### SUPPLIED ENTRIES
::::

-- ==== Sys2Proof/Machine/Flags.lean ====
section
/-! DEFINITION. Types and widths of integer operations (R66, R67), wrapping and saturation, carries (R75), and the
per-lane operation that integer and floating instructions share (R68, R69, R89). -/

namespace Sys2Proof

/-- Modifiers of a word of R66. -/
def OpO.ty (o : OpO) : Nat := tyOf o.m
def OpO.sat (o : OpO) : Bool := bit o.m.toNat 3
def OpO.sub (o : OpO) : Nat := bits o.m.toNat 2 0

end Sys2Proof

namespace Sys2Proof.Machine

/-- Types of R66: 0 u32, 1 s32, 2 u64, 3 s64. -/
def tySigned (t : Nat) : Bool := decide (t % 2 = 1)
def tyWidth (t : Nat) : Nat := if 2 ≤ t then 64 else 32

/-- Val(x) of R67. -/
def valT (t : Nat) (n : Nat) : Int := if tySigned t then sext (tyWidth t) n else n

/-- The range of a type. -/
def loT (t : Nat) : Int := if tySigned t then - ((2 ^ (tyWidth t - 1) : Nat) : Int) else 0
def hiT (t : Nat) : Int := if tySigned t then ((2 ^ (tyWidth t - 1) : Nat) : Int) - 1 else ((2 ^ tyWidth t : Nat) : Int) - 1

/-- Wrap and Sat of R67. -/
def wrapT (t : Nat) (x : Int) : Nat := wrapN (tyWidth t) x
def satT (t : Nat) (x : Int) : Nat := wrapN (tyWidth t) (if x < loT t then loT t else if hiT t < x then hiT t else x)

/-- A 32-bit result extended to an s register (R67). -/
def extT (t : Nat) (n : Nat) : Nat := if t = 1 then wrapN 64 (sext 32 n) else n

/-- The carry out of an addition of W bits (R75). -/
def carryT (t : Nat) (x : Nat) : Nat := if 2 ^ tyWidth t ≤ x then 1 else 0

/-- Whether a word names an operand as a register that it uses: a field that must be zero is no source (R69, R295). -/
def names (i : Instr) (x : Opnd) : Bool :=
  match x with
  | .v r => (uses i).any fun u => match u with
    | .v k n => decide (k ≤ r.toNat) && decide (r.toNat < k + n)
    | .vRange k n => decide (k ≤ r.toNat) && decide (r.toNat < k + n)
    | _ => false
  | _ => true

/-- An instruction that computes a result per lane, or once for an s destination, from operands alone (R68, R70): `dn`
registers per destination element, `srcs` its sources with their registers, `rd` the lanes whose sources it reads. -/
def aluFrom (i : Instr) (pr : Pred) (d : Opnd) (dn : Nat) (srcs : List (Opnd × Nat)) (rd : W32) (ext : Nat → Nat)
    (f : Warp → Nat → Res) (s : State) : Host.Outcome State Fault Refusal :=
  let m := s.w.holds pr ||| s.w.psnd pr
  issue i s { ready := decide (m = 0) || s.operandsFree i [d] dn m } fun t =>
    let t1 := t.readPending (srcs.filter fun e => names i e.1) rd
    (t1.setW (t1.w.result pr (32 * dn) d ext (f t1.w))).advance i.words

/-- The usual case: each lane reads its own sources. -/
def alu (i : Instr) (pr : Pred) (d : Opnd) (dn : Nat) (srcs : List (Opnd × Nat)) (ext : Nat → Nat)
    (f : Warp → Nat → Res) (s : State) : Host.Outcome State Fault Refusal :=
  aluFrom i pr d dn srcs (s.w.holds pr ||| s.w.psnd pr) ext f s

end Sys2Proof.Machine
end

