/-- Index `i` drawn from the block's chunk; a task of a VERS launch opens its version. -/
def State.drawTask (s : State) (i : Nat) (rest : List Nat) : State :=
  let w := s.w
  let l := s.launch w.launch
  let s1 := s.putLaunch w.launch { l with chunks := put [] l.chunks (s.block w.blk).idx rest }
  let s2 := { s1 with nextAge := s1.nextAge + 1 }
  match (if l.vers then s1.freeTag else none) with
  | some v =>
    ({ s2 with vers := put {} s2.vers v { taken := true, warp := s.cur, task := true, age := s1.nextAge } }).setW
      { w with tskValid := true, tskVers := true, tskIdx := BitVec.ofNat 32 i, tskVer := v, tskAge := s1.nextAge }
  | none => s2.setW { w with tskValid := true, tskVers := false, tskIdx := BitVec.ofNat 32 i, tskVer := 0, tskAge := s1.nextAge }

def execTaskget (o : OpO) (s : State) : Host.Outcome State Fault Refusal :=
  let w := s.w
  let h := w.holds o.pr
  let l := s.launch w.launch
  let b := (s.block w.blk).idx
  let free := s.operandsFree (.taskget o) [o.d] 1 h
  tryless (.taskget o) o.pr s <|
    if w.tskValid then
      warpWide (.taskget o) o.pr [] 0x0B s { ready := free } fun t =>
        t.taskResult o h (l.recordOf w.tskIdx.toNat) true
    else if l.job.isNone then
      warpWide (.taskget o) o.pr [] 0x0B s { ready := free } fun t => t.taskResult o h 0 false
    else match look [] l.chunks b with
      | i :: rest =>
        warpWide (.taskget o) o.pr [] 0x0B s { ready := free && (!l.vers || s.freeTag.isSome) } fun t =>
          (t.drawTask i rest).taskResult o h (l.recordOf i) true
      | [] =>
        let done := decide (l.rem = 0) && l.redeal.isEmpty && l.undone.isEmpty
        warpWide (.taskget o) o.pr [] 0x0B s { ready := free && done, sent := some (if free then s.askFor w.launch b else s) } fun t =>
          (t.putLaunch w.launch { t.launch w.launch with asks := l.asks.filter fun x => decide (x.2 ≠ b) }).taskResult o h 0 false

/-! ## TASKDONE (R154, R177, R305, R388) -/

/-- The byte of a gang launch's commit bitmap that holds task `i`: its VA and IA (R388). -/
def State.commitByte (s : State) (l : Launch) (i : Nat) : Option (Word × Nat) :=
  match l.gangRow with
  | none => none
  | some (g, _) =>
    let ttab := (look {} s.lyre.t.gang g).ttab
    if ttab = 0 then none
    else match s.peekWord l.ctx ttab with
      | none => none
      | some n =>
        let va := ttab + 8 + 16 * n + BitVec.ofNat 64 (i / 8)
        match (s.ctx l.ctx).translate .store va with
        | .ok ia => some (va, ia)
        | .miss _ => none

::::

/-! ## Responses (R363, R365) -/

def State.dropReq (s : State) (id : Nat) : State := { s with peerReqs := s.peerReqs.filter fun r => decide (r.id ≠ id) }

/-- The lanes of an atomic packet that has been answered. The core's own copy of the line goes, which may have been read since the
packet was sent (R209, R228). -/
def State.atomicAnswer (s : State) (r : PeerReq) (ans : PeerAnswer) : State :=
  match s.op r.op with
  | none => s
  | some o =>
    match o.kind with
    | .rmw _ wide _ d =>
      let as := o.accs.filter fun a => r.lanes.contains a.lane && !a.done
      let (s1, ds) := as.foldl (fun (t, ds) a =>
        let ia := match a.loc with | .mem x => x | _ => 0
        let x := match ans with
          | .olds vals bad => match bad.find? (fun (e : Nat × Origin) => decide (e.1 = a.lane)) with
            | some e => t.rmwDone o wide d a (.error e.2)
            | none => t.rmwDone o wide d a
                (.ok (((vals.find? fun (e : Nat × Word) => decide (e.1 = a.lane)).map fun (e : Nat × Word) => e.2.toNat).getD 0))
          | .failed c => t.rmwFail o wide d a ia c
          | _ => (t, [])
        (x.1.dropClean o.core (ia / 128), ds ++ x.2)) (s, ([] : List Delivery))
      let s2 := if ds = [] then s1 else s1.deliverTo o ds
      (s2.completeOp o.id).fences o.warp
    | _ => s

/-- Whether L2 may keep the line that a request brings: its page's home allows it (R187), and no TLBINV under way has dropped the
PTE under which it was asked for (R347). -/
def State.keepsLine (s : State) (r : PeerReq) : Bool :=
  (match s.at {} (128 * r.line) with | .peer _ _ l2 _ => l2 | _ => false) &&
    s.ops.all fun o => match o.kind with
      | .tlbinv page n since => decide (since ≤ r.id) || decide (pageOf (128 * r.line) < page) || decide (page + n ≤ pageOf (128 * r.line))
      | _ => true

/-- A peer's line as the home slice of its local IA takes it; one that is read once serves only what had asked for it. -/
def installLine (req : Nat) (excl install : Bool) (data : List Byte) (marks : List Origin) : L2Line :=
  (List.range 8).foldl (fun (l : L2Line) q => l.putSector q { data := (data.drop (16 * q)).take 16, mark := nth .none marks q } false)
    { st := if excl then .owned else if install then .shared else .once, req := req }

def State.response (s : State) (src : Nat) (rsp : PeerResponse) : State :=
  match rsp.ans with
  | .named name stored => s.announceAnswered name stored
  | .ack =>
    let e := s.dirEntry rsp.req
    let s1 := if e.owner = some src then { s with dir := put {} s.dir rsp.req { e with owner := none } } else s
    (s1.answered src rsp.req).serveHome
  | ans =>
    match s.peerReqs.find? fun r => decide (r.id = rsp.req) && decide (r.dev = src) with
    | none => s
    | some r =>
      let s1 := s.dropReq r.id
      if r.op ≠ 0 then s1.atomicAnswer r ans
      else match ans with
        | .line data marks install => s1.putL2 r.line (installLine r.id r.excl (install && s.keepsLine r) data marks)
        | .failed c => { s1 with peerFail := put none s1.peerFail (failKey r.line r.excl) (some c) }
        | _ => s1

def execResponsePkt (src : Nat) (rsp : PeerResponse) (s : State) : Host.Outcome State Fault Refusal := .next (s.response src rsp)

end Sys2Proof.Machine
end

::::

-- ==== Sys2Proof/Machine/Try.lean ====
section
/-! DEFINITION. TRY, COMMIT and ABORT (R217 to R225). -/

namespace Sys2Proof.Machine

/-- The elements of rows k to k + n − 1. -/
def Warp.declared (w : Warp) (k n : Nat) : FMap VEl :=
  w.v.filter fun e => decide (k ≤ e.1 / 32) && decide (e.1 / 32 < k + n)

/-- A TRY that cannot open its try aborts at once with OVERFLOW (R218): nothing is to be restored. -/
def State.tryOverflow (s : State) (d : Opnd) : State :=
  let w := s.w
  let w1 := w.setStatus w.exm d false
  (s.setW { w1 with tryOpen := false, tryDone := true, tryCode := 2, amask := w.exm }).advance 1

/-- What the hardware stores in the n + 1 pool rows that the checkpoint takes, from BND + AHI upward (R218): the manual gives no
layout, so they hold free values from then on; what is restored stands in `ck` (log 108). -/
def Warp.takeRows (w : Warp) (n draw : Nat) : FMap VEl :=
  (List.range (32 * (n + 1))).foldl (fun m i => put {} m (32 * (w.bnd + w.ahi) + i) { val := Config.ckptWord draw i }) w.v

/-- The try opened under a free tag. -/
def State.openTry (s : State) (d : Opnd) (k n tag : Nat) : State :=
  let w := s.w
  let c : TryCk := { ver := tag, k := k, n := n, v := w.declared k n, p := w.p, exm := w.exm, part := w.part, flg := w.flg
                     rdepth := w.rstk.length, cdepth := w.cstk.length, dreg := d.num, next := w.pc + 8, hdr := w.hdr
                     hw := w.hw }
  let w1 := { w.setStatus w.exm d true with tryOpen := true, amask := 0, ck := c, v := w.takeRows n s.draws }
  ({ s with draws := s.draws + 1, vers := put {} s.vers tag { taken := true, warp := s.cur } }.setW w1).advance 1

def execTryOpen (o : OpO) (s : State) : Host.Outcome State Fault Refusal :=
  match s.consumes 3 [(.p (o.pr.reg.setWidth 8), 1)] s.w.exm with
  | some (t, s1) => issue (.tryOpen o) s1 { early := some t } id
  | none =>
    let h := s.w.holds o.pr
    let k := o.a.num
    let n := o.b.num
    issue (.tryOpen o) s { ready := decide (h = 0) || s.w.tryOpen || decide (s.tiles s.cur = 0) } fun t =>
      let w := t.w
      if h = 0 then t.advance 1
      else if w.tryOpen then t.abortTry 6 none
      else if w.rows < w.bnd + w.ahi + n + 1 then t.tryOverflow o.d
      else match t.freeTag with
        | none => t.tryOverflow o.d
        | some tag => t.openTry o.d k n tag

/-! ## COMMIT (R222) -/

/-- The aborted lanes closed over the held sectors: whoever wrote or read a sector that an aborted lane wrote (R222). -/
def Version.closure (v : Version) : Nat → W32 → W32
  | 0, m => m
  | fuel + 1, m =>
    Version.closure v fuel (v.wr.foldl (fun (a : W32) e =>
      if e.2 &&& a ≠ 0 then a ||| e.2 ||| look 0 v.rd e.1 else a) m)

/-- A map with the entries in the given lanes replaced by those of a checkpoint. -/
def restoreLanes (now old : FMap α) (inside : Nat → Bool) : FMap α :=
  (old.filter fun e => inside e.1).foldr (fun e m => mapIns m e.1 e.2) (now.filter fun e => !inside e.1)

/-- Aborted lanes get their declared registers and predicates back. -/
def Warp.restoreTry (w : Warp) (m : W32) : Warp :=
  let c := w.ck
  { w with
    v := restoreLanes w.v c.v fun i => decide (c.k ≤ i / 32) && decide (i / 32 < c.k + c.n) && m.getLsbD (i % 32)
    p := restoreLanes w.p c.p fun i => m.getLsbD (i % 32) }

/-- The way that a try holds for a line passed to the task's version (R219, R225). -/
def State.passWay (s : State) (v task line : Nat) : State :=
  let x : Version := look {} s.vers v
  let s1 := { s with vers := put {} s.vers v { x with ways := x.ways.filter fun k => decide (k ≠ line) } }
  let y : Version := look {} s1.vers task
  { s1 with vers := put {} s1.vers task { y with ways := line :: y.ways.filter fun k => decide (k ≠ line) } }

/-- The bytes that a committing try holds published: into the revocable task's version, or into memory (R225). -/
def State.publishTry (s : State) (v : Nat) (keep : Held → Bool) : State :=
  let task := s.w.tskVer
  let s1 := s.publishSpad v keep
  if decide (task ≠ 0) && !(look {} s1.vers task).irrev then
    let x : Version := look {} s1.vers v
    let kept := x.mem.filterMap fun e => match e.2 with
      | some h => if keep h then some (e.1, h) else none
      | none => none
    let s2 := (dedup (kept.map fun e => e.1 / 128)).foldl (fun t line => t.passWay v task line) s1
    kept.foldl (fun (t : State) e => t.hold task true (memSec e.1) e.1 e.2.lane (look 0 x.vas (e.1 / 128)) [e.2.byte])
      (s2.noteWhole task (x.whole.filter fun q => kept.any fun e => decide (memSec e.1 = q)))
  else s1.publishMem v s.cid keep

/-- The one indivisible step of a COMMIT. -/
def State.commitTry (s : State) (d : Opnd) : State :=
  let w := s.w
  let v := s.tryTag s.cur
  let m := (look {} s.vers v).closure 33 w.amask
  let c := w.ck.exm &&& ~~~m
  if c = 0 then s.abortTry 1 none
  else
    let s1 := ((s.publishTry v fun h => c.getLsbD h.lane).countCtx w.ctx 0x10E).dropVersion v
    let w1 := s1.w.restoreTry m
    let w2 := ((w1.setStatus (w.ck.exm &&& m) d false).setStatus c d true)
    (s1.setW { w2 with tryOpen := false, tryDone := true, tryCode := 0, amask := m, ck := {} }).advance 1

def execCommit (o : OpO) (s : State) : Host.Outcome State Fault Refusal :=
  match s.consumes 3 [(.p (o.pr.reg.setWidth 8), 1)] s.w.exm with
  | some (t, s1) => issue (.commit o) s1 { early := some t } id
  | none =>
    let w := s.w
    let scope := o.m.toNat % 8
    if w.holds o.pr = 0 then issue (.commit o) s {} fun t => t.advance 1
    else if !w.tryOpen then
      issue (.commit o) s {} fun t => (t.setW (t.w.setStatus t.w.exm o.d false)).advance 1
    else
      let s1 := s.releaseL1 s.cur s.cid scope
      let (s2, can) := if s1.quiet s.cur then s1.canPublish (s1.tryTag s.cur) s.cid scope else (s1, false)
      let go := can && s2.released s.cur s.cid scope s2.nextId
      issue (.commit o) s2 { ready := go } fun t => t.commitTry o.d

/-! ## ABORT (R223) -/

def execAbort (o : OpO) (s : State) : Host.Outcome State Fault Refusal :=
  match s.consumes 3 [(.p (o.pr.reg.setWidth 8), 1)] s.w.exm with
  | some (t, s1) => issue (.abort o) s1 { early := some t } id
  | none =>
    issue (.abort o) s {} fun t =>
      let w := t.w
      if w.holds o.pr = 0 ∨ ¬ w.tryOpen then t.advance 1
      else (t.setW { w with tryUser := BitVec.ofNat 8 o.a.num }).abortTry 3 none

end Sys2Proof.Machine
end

::::

### EXERCISE DESCRIPTION
Can you repeat, word for word, every line above from the one containing "else s1.publishMem v s.cid keep" down to the one containing "def execAbort (o", including both?

### TASK ANSWER
  else s1.publishMem v s.cid keep

/-- The one indivisible step of a COMMIT. -/
def State.commitTry (s : State) (d : Opnd) : State :=
  let w := s.w
  let v := s.tryTag s.cur
  let m := (look {} s.vers v).closure 33 w.amask
  let c := w.ck.exm &&& ~~~m
  if c = 0 then s.abortTry 1 none
  else
    let s1 := ((s.publishTry v fun h => c.getLsbD h.lane).countCtx w.ctx 0x10E).dropVersion v
    let w1 := s1.w.restoreTry m
    let w2 := ((w1.setStatus (w.ck.exm &&& m) d false).setStatus c d true)
    (s1.setW { w2 with tryOpen := false, tryDone := true, tryCode := 0, amask := m, ck := {} }).advance 1

def execCommit (o : OpO) (s : State) : Host.Outcome State Fault Refusal :=
  match s.consumes 3 [(.p (o.pr.reg.setWidth 8), 1)] s.w.exm with
  | some (t, s1) => issue (.commit o) s1 { early := some t } id
  | none =>
    let w := s.w
    let scope := o.m.toNat % 8
    if w.holds o.pr = 0 then issue (.commit o) s {} fun t => t.advance 1
    else if !w.tryOpen then
      issue (.commit o) s {} fun t => (t.setW (t.w.setStatus t.w.exm o.d false)).advance 1
    else
      let s1 := s.releaseL1 s.cur s.cid scope
      let (s2, can) := if s1.quiet s.cur then s1.canPublish (s1.tryTag s.cur) s.cid scope else (s1, false)
      let go := can && s2.released s.cur s.cid scope s2.nextId
      issue (.commit o) s2 { ready := go } fun t => t.commitTry o.d

/-! ## ABORT (R223) -/

def execAbort (o : OpO) (s : State) : Host.Outcome State Fault Refusal :=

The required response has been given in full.